No, Denny's Is Not A Good Buy Right Now

No, Dennys Is Not A Good Buy Right NowDenny’s Chart Looks Bullish But I’m Not A Buyer

Shares of Denny’s (NASDAQ:DENN) have been showing signs of bullishness over the past few days but that is all a head-fake. The 3Q report is only mixed at best despite signs of sequential improvement. The analysts see a long-term opportunity in this stock and I agree. The question is when will the opportunity start paying off and I don’t think it will be too soon. The broad market is on the cusp of a sell-off, I fear, and with no good reasons to own the stock, I think the odds that a better buying opportunity will develop are very high.
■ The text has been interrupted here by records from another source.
/-- Restores a model of the table: after a start it is fetched, checked and verified; with its golden copy resident its arrays are
verified. A failed check is reported. -/
def restoreModel (h : Word) (x : Option ImgIn) (failed : List (CoreIx × ArrIx)) (s : State) : State :=
  match modelOf s h.toNat with
  | none => s
  | some m =>
    if (m.bound && !needsVerify s m) || mode s ≠ 1 || partBusy s m.img then s
    else if m.golden then (verifyModel m (pairs failed) s).2
    else
      let r := fetchModel m x (pairs failed) s
      if r.1 = 0 || r.1 = 0x32 then r.2 else imageNeeded m (logRec [2, m.handle, r.1] r.2)

/-- GOLDEN_RESTORE: a model of the table after a start, with the image that its recorded source supplies. -/
def execGoldenRestore (h : Word) (x : Option ImgIn) (failed : List (CoreIx × ArrIx)) (s : State) : Host.Outcome State Fault Refusal :=
  .next (restoreModel h x failed s)

/-- IMAGE_SOURCE_RETRY: the same for a pool source, 10 s after it could not supply the image. -/
def execImageSourceRetry (h : Word) (x : Option ImgIn) (failed : List (CoreIx × ArrIx)) (s : State) : Host.Outcome State Fault Refusal :=
  match SMap.get 0 s.fw.retryAt h.toNat with
  | 0 => .next s
  | t + 1 => .next (restoreModel h x failed (updFw (fun k => { k with retryAt := SMap.put 0 k.retryAt h.toNat 0 }) (moveTo t s)))

/-- Records of golden text hold the digests that the digest table gives them. -/
def digestsHold (text : List Byte) : List (GRec × Nat) → State → Bool × State
  | [], s => (true, s)
  | p :: ps, s =>
    let d := mcRead p.1.dig 48 s
    let q := digestsHold text ps d.2
    (slotDigest (slotHdr p.1) (recText text p.2) == d.1.1 && q.1, q.2)

/-- A golden record of a list is POISONED (R160), or has not the digest that the digest table gives it (R405), as the management core reads
both. -/
def goldBad : List GRec → State → Bool × State
  | [], s => (false, s)
  | r :: rs, s =>
    let g := mcRead r.addr recSize s
    let d := mcRead r.dig 48 g.2
    let q := goldBad rs d.2
    (g.1.2 || slotDigest (slotHdr r) g.1.1 != d.1.1 || q.1, q.2)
"While the near-term environment is likely to remain choppy, management is bullish on the longer-term restoration of sales, unit growth and capital returns to shareholders. Franchisee cash flow was also a popular topic and the company provided a few data points suggesting the system remains healthy. At an ~8% FCF yield, we believe risk-reward skews positively for longer-term investors and we maintain our Outperform rating," wrote Oppenheimer analyst Brian Bittner in an August letter to shareholders.

A Mixed Quarter For Denny’s Isn’t Telling The Truth

Denny’s third quarter was one marked by sequential improvements in business and beat the consensus but that’s just spin. Revenue is still down high-double-digits from last year and the rebound is decelerating if not already over. The 420 basis point beat on top-line revenue is impressive but doesn’t really count for much when revenue is still down more than 42% from last year.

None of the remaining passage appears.